Deals are heating up in the energy space. Over the weekend, Kinder Morgan (KMI) agreed to purchase El Paso Corp (EP) for $38 billion including debt, Statoil (STO) agreed to purchase Brigham Exploration (BEXP) for $4.4 billion, AmeriGas (APU) agreed to buy the propane operations of Energy Transfer Partners (ETP) for $2.8 billion, and Enterprise Products Partners (EPD) agreed to sell 29 billion cubic feet of storage capacity to Boardwalk HP Storage Company, a JV of Boardwalk Pipeline Partners (BWP) and Boardwalks's GP, for $550 million.
That's nearly $46 billion in deal activity announced over a single weekend, and is further proof of the shifting landscape of the US energy market. These deals follow the bidding war between Williams Companies (WMB) and Energy Transfer Equity (ETE) for Southern Union Co (SUG), Enterprise Products buying Duncan Energy, and BHP Billiton (BHP) buying PetroHawk (HK), all of which happened earlier in the year. So what are the underlying themes among these deals, and what should investors take away from the activity?
First and foremost, expect energy production in the US to continue to increase, keeping downward pressure on natural gas prices, and potentially downward pressure on oil prices in the coming years. It takes years to build the plants, refineries, and infrastructure to use the new oil, NGLs, and natural gas that is coming on the US market, and just as long to build out the export infrastructure to move the resources out of the country. That means the glut of natural gas in the US is set to continue, as well as the oversupply of oil in Cushing, OK.
While this is great for consumers, who will benefit from lower energy costs, it will lead to lower margins for producers until the US becomes a more efficient exporter, or domestic consumption increases. However, as long as natural gas futures remain above $3, and Nymex crude above $60, producers will still continue to bring new wells online, and most will continue to be profitable.
Secondly, expect energy infrastructure to continue to be in high demand, as new finds in areas under-served by the current pipeline systems strain the ability to move energy resources around the country. Interstate pipeline networks such as El Paso's and Southern Union's are crown jewels of firms looking to acquire and expand, as these assets would take years to build from scratch.
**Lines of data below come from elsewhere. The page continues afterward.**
-- ==== Sys2Proof/Machine/Faults.lean ====
section
/-! DEFINITION. Routers and hubs that fail, supplies and pins, resets of the whole part (01 R15, R484, R485; 12 R364, R365;
13 R392; 14 R420, R431, R432; 16 R471-R478). -/
namespace Sys2Proof.Machine

/-! ### Stacks that cannot be reached (R484) -/

/-- Stacks whose two attachment routers are both gone read Failed, and their basins are quenched. -/
def Chip.stackCheck (c : Chip) : Chip :=
  (List.range 12).foldl (fun c k =>
    if (stackRouters k).all (fun r => c.routers.contains r) ∧ c.get (HBM_STACK_STS.STATE k) ≠ 5 then
      (c.put (HBM_STACK_STS.STATE k) 5).takeOut (k / 2) 4
    else c) c

/-! ### Hubs (R364, R365, R432) -/

/-- The link goes down (R420). -/
def Chip.linkDown (c : Chip) : Chip :=
  if c.on HUB_PCIE_STS.LINK_UP then (c.put HUB_PCIE_STS.LINK_UP 0).put HUB_PCIE_STS.DOWN_EV 1 else c

/-- HUB_TAKEOVER: the standby becomes primary and moves the lanes to itself; running copy descriptors run again from their
start, and the ATC starts empty (R364, R432). -/
def Chip.takeover (c : Chip) (cause : Nat) : Chip :=
  let h := 1 - c.get HUB_ROLE.PRIMARY
  let c := { c with irqHold := true, atc := [], copying := [] }
  let c := ((c.put HUB_ROLE.PRIMARY h).put HUB_ROLE.STANDBY_OK 0).inc HUB_ROLE.FAILOVERS
  ((c.put HUB_ROLE.LAST_CAUSE cause).linkDown.put HUB_PCIE_STS.HUB h).fire 2

/-- Hub `h` fails (R364): the standby takes over from a failed primary, the package is lost with its last hub. -/
def Chip.hubFail (c : Chip) (h cause : Nat) : Chip :=
  if h ∈ c.hubDead then c
  else
    let c := { c with hubDead := h :: c.hubDead }
    if h ≠ c.get HUB_ROLE.PRIMARY then c.put HUB_ROLE.STANDBY_OK 0
    else if c.on HUB_ROLE.STANDBY_OK then c.takeover cause
    else (List.range 6).foldl (fun c b => c.setBs b { c.bs b with frozen := true }) c

/-- SWITCH (R365). -/
def Chip.hubSwitch (c : Chip) (ag : Agent) : Chip := if ag.pfSide ∧ c.on HUB_ROLE.STANDBY_OK then c.takeover 3 else c

/-! ### Routers (R15) -/

/-- A die's router is gone, and its die with it (R15, R361); a stack that this cuts off comes first, so its basin's quench names it
(R484). The routing tables follow `routers` (`Chip.meshPath`). -/
def Chip.routerLost (c : Chip) (n : Nat) : Chip :=
  if n ≥ 32 ∨ n ∈ c.routers then c
  else
    let c := { c with routers := insNat c.routers n }.stackCheck
    if n < 26 then c.dieLost n else if n < 30 then fountainDieLoss (n - 26) c else c.hubFail (n - 30) 2

/-- ROUTER_FAILURE (R15). -/
def routerFailure (n : Nat) (c : Chip) : Chip := c.routerLost n

/-! ### The PCIe link (R420, R364) -/

/-- PCIE_LINK_UP: the link trains at a rate and width; interrupts held through a takeover go out. -/
def pcieLinkUp (rate width : Nat) (flit : Bool) (c : Chip) : Chip :=
  let again := c.get HUB_PCIE_STS.RATE != 0
  let c := (((c.put HUB_PCIE_STS.LINK_UP 1).put HUB_PCIE_STS.RATE rate).put HUB_PCIE_STS.WIDTH width).put HUB_PCIE_STS.FLIT (b2n flit)
  let c := (c.put HUB_PCIE_STS.SLOW (b2n (decide (rate < 5) || decide (width < 8)))).put HUB_PCIE_STS.HUB (c.get HUB_ROLE.PRIMARY)
  let c := if again then c.inc HUB_PCIE_STS.RETRAINS else c
  (c.irqs.filter (fun e => !c.msixMask.contains e)).foldl (fun c e => c.emit (.msix e.1 e.2))
    { c with irqHold := false, irqs := c.irqs.filter (fun e => c.msixMask.contains e) }

/-- PCIE_LINK_DOWN (R420). -/
def pcieLinkDown (c : Chip) : Chip := c.linkDown

/-! ### Resets of the part (R431, R485) -/

/-- The endpoint's own state (R431): configuration space, BAR4, MSI-X tables, routes, notifications, VF Enable and the copy
channels; a running copy ends with STATUS 4. -/
def Chip.endpointReset (c : Chip) : Chip :=
  let c := (List.range 16).foldl (fun c i =>
    let c := if (c.copying.find i).isSome then
        let base := c.get (HUB_HCOPY_BASE.BASE i)
        let n := 64 * 2 ^ c.get (HUB_HCOPY_CFG.SIZE i)
        let k := base + 32 * (c.get (HUB_HCOPY_STS.HEAD i) % n)
        if c.isHbm k then
          let w := setBits (setBits (leNat (c.mem.reads k 32)) 224 3 4) 227 1 1
          c.wrHbm k (leBytes 32 w)
        else c
      else c
    ((c.resetReg (HUB_HCOPY_CFG i)).resetReg (HUB_HCOPY_BASE i)).resetReg (HUB_HCOPY_STS i)) c
  let c := (List.range 512).foldl (fun c e => c.resetReg (HUB_EVT_ROUTE e)) c
  let c := (List.range 256).foldl (fun c j => c.resetReg (HUB_NOTIFY j)) c
  { c.resetReg HUB_BAR4_BASE with
    pcie := { bar4 := c.pcie.bar4Rst, bar4Rst := c.pcie.bar4Rst, subsys := c.pcie.subsys, totalVfs := c.pcie.totalVfs }, msixMask := [], copying := [], atc := [], irqs := [], irqHold := false }

/-- What a package reset keeps of a register besides RWS fields: what the policy part holds and the role map, the tick count, and a
rebuild or copy to be restarted (R10, R253, R393, R443, R485). Fields of the part record are loaded from it (`RegRow.inPart`). -/
def resetKeeps (r : RegRow) : Nat :=
  match r.kind with
  | .hubTicks => allBits
  | .hbmRebuild => setBits (setBits 0 23 6 63) 29 2 3
  | _ => r.cfg

/-- Every register of the part at its reset value but for the bits that `keep` names; with `rws`, RWS fields stay. -/
def Chip.resetAll (c : Chip) (rws : Bool) (keep : RegRow → Nat) : Chip :=
  { c with images := [], rowMaps := c.partRows, regs := (c.partOnly 0 0x4000000).foldl (fun m kv => Map.set m kv.1 kv.2) <|
      c.regs.filterMap (fun kv =>
      match c.locate kv.1 with
      | none => none
      | some l =>
        match l.block.reg l.off with
        | none => none
        | some (r, i, j) =>
          let d := regRst r.kind (instOf l.block l.base) i j
          let v := overlay r.inPart (Map.get (BitVec.ofNat 64 d) c.part kv.1).toNat
            (overlay (keep r ||| (if rws then r.rws else 0)) kv.2.toNat d)
          if v = d then none else some (kv.1, BitVec.ofNat 64 v)) }

/-- Every register at its reset value (`resetAll`); Failed and Retired dies stay so through every reset (R24, R485). -/
def Chip.resetRegs (c : Chip) (rws : Bool) (keep : RegRow → Nat) : Chip :=
  let sts := (List.range 26).map (fun n => c.get (HUB_FORGE_STATUS.STATE n))
  (sts.zipIdx).foldl (fun c e => if e.1 = 4 ∨ e.1 = 5 then c.put (HUB_FORGE_STATUS.STATE e.2) e.1 else c) (c.resetAll rws keep)

/-- Every die and unit of the part is reset (R431). HBM keeps its contents where `hbm`; cisterns and rill state are undefined.
A die in state Joining leaves its slot; Failed and Retired dies stay so (R485). A quench record that is being written becomes invalid
(R390). -/
def Chip.coldReset (c : Chip) (rws hbm : Bool) : Chip :=
  let c := (List.range 6).foldl (fun c b =>
    if c.get (BSN_QUENCH.STATE b) = 1 ∧ c.isHbm (c.quenchBase b) then c.wrHbm (c.quenchBase b + 0x3FFFFC0) (leBytes 64 0) else c) c
  let c := c.endpointReset
  let sts := (List.range 26).map (fun n => c.get (HUB_FORGE_STATUS.STATE n))
  let slots := (List.range 6).flatMap (fun b => (List.range 5).map (fun s => (b, s)))
  let c := slots.foldl (fun c e => if sts.getD (c.slotDie e.1 e.2) 0 = 3 then c.put (slotField e.1 e.2) 31 else c) c
  let tabs := (List.range 6).map (fun b => (c.bs b).nf)
  let flows := (List.range 6).map (fun b => ((c.bs b).sendTab, (c.bs b).recvTab))
  let c := c.resetRegs rws resetKeeps
  let c := { c with kerns := [], basins := [], dies := [], temper := [], ladle := [], ops := [], unacked := [], clusters := [],
                    spareCmd := none, held := [], heldReqs := [], ueSeenAt := [], postponed := [], ports := [], heldGets := [], sluiceNext := none, risk := {},
                    lastTrip := none, mesh := [], picks := [], vacated := [] }
  let (e, c) := c.newId
  let c := (List.range 26).foldl (fun c n => c.resetDie n e) c
  let c := (List.range 6).foldl (fun c b =>
    let (s, r) := flows.getD b ([], [])
    c.setBs b { nf := nfClear (tabs.getD b []), sendTab := if hbm then s else [], recvTab := if hbm then r else [] }) c
  if hbm then c else { c.lose 0 0x18000000000 with poison := [], parityBad := [] }

/-- The optical start-up (R287, R291, R356): the sluice takes its map, and every terminated port in service starts to acquire. -/
def Chip.opticalStart (c : Chip) : Chip :=
  let c := c.setWord SLC_MAP barMap
  let next := c.word SLC_MAP_NEXT % 2 ^ 32
  let m := if !c.modes.native then 0x99888888
    else if c.on SLC_CTL.BOOT_HOLD ∨ c.mapCheck next ≠ 0 then barMap else next
  let on (c : Chip) (p : Nat) : Bool := c.pst p FNT_PORT_CTL.ENABLE == 1
  let c := (List.range 8).foldl (fun c p =>
    let c := (c.setPort p { startup := true }).pput p FNT_PORT_STS.STATE 7
    if on c p then c.lasersOn p else c.lasersOff p) c
  let c := if m = barMap then c else (c.takeMap m).inc SLC_MAP.GEN
  (List.range 8).foldl (fun c p => if mapCode m p = 8 ∧ on c p then c.pput p FNT_PORT_STS.STATE 1 else c) c

/-! ### Supplies and pins (R471-R478) -/

/-- The power-fail sequence (R287, R379, R473): last gasp, DARK with a cause on every terminated port, lasers out, the sluice
in its bar state, forge dies and stacks without power. -/
def Chip.powerDown (c : Chip) (dark cause : Nat) : Chip :=
  let c := c.lastGasp cause
  let c := (List.range 8).foldl (fun c p =>
    if mapCode (c.word SLC_MAP) p = 8 then
      let x := c.port p
      (frameTransmit p (c.setPort p { x with ctl := (4, fld 20 4 dark) :: x.ctl })).emit (.light p 0)
    else c) c
  let c := c.coldReset true false
  { c with pwr := { c.pwr with on := false } }

/-- Package STATE after the primary loads are removed. -/
def Chip.bootState (c : Chip) (st : Nat) : Chip := c.put HUB_BOOT_STS.STATE st

/-- A thermal shutdown in the 150 µs (300 slow ticks) after a supply failed: the sequence that runs goes on, and THERMTRIP_N is
asserted (R474). -/
def Chip.lateTrip (c : Chip) : Chip :=
  match c.pwr.failAt with
  | some t => if c.get HUB_TICKS.TICKS < t + 300 then { c with pwr := { c.pwr with thermtrip := true } } else c
  | none => c

/-- A thermal shutdown (R392, R407, R477): `cause` as the last gasp gives it (2 thermal, 3 reference loss). -/
def Chip.thermalShutdown (c : Chip) (cause : Nat) : Chip :=
  if !c.pwr.on then c.lateTrip
  else
    let c := (c.fire 4).powerDown 2 cause
    { c.bootState 5 with pwr := { c.pwr with thermtrip := true, refLost := none } }

/-- FAULT_N is asserted while STATE is Held or shut down (R477). -/
def Chip.faultN (c : Chip) : Bool := c.get HUB_BOOT_STS.STATE == 4 || c.get HUB_BOOT_STS.STATE == 5

/-- STANDBY_POWER_ON (R472, R478): the straps are sampled. -/
def standbyPowerOn (feed inst : Nat) (c : Chip) : Chip :=
  if c.pwr.vsb then c else { c with pwr := { c.pwr with vsb := true, feed := feed, inst := inst } }

/-- POWER_FAIL (R473, R474): 0 VIN12, 1 VLAS33, 2 PWRGD falls. -/
def powerFail (kind : Nat) (c : Chip) : Chip :=
  if kind > 2 then c
  else
    let p := c.pwr
    let p := if kind = 2 then { p with pwrgd := false, needFall := false } else { p with rails := false, needFall := p.pwrgd }
    if !c.pwr.on then { c with pwr := p }
    else
      let c := ({ c with pwr := p }).powerDown (if kind = 2 ∧ p.rails then 2 else 1) (if kind = 2 then 1 else 0)
      { c.bootState 0 with pwr := { c.pwr with failAt := some (c.get HUB_TICKS.TICKS) } }

/-- REFERENCE_LOSS, REFERENCE_LOSS_TIMEOUT and REFERENCE_RETURN (R392). -/
def referenceLoss (c : Chip) : Chip :=
  if c.pwr.refLost.isSome then c else { c with pwr := { c.pwr with refLost := some (c.get HUB_TICKS.TICKS) } }.fire 1
def referenceLossTimeout (c : Chip) : Chip := if c.pwr.refLost.isSome then c.thermalShutdown 3 else c
def referenceReturn (c : Chip) : Chip := { c with pwr := { c.pwr with refLost := none } }

end Sys2Proof.Machine
end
First movers in new resource plays will have an extra advantage, as producers drilling new wells in the Marcellus, Utica, and Bakken look for takeaway capacity to get their new production to major markets. Large firms will also have an advantage, as they have the financial heft to fund new pipelines more easily than smaller competitors.
Third, the rush to snap up small and mid-sized energy producers in the US will not slow. The US is a first world, capitalist country with the second largest economic area in the world (only behind the EU), a stable government with no threat of nationalizations, no national oil companies to deal with, a highly educated population, and a strong energy industry. These features make the US a much more desirable place to do business than off the coast of Africa, some South American counties, the Middle East, Russia, or China.
Add to that a weak US dollar making US companies more affordable to foreign purchasers, and combing the US oil and gas arena for deals makes a lot of sense. William's E&P business will likely be in play after it is spun out in late 2011 or early 2012, and Kinder Morgan has already said it plans on selling El Paso's E&P business.
I continue to believe that EPD is the best name in the MLP space, given its size, strong management team and track record. However, the KMI/EP tie up is a very interesting move, especially given management raising the dividend guidance to a 12.5% average annual growth rate in the dividend for KMI through 2015. Investors looking for pipeline plays should look for companies with assets close to or already serving new shale plays, or the South Eastern US markets, as these companies are the most likely to receive some takeover interest given the strong growth potential in these areas.
As for the E&P side, it seems that no company is immune to takeover rumors, and that seems to have been true since the Exxon/XTO deal. Given that the El Paso E&P assets will be coming to the market, I expect that will be a further catalyst for continued consolidation in the E&P space, as investment bankers shop that unit and size up potential buyers and sellers. Companies with exposure to oil and NGLs will be in higher demand than dry gas plays due to the better pricing environment, so investors should focus their attention towards the oil and NGL names.